Pyrotechnic stars are pellets of pyrotechnic composition which may contain metal powders, salts or other compounds that, when ignited, burn a certain color or make a certain spark effect. They are a part of all projectile-type fireworks.  The most common is the aerial shell. When watching this firework, it will launch into the sky, burning a lifting charge.  Once the shell has attained proper altitude, due to other mechanisms within the firework, it will ignite the stars.

Procedure
Stars are either rolled, pumped or cut.

Rolled stars are small cores of a hard material (often lead shot or an organic material such as mustard seeds or even cut stars) which are coated in a rotating mixer similar to a concrete mixer. First some water is sprayed on cores. Then an amount of a pyrotechnic composition is dropped into the mixer. These two steps are repeated, and the stars will grow bigger and bigger into a spherical shape.
Pumped stars are stars that have been pumped using a star pump. A dampened composition is put in the star pump and is pressed against a flat surface and ejected again, creating cylinder shaped stars.
Cut stars is a dampened composition spread out to an even layer on a flat surface. The stars are then cut into cubes.

The stars are allowed to dry for some days before being put into the fireworks piece.
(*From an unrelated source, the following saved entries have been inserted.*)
-- ==== Sys2Proof/WellFormed.lean ====
section
/-! DEFINITION. Well-formedness. An instruction of this block has no operand field (R60, R65), so no term of
`Instr` is ill formed; what can be ill formed is the word that should stand for one. -/

namespace Sys2Proof

/-- Every instruction is well formed: there is no register field, immediate or mode bit to check (R60). -/
def Instr.wellFormed : Instr → Bool
  | .expmod => true
  | .rmtest => true
  | .xStart => true
  | .xReda => true
  | .xMul => true
  | .xRedr => true
  | .rmCheck => true
  | .rmDecomp => true
  | .rmDraw => true
  | .rmFirst => true
  | .rmSq => true
  | .rmSqred => true
  | .rmVerdict => true

/-- The command words of the opcode map: the whole word is 1 or 2 (R61, last sentence). -/
def commandWellFormed (v : Word) : Bool := v == 1#64 || v == 2#64

/-- The phase codes that select a micro-step or the hold: 1 to 11 (R65). -/
def phaseCodeWellFormed (c : Code) : Bool := decide (1 ≤ c.toNat) && decide (c.toNat ≤ 11)

end Sys2Proof
end

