-- ==== Sys2Proof/Certificates/Slice0/Obligations.lean ====
section
/-! DEFINITION. The statements for the provers. Each docstring names the rule of spec/ it formalises. The fields
`pending` (the schedule) and `replies` (the host's record of what it read) are the model's own, log entries 1 and 4;
that the sequencer moves when nothing is pending is the model's schedule, log entry 2. -/

open Sys2Proof Sys2Proof.Machine

/-! ### Encoding -/

/-- R61: a command word is legal iff `v[63:4] = 0` and `v[3:0]` is 1 or 2; 1 is `EXPMOD`, 2 is `RMTEST`. -/
def Obligations.CommandWordLegality : Prop :=
  ∀ v : Word,
    ((∃ i, decode (.command v) = .ok i) ↔
      v.extractLsb' 4 60 = 0#60 ∧ (v.extractLsb' 0 4 = 1#4 ∨ v.extractLsb' 0 4 = 2#4)) ∧
    (decode (.command v) = .ok .expmod ↔ v = 0x0000000000000001#64) ∧
    (decode (.command v) = .ok .rmtest ↔ v = 0x0000000000000002#64)

/-- R60, R61, R65: whatever word of either format decodes to an instruction is that instruction's encoding, and a
well-formed word: no two words stand for one instruction. -/
def Obligations.DecodedWordIsTheEncoding : Prop :=
  ∀ (e : Encoded) (i : Instr), decode e = .ok i → encode i = e ∧ e.wellFormed = true ∧ i.wellFormed = true

/-- R61, R65, as words: some of the words the spec writes out, one of each family, and some it says stand for none. -/
def Obligations.SpecWordsDecode : Prop :=
  decode (.command 0b0000000000000000000000000000000000000000000000000000000000000001#64) = .ok .expmod ∧
  decode (.command 0b0000000000000000000000000000000000000000000000000000000000000010#64) = .ok .rmtest ∧
  decode (.phaseCode 0b0011#4) = .ok .xMul ∧
  decode (.phaseCode 0b1010#4) = .ok .rmSqred ∧
  decode (.command 0x8000000000000001#64) = .error .illegalCommand ∧
  decode (.phaseCode 0b1100#4) = .error .phaseWithoutStep ∧
  decode (.phaseCode 0b1110#4) = .error .unusedPhaseCode

/-- R65, R52: a step runs the instruction the transition selects, and moves past the transition's event. On the
sequencer's turn the code of `phase` selects it; a legal word written to `CMD` is the command; a write to `WIT` in
`RM_DRAW` is that phase's. No instruction touches the schedule. The model's grouping, not the spec's words: that a legal
command word runs its command's meaning in every phase, also where it is dropped (log entry 16), and that the witness
write runs the instruction `RM_DRAW` (log entry 7). -/
def Obligations.StepRunsTheSelectedInstruction : Prop :=
  ∀ (s : State) (i : Instr),
    (((s.pending = [] ∨ ∃ rest, s.pending = .sequencer :: rest) ∧ decode (.phaseCode s.phase.code) = .ok i) ∨
      (∃ v rest, s.pending = .hostWrite .cmd v :: rest ∧ decode (.command v) = .ok i) ∨
      (∃ w rest, s.pending = .hostWrite .wit w :: rest ∧ s.phase = .rmDraw ∧ i = .rmDraw)) →
    (∀ t, exec i s = .next t → step s = .next { t with pending := s.pending.tail }) ∧
    (∀ f, exec i s = .fault f → step s = .fault f) ∧
    (∀ r, exec i s = .refused r → step s = .refused r)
Priming the stars is often necessary because they may be hard to ignite. Priming consists of coating the surface of the star with a more easily ignited substance, such as black powder.

Putting into use
Stars can be used in aerial shells, Roman candles, star mines, and certain bottle rockets. When used in aerial shells, the stars may sometimes be required to be "primed" with an ignition coating, consisting of a pyrotechnic mixture with an ignition temperature lower than that of the star. This is usually done if the star composition does not ignite easily.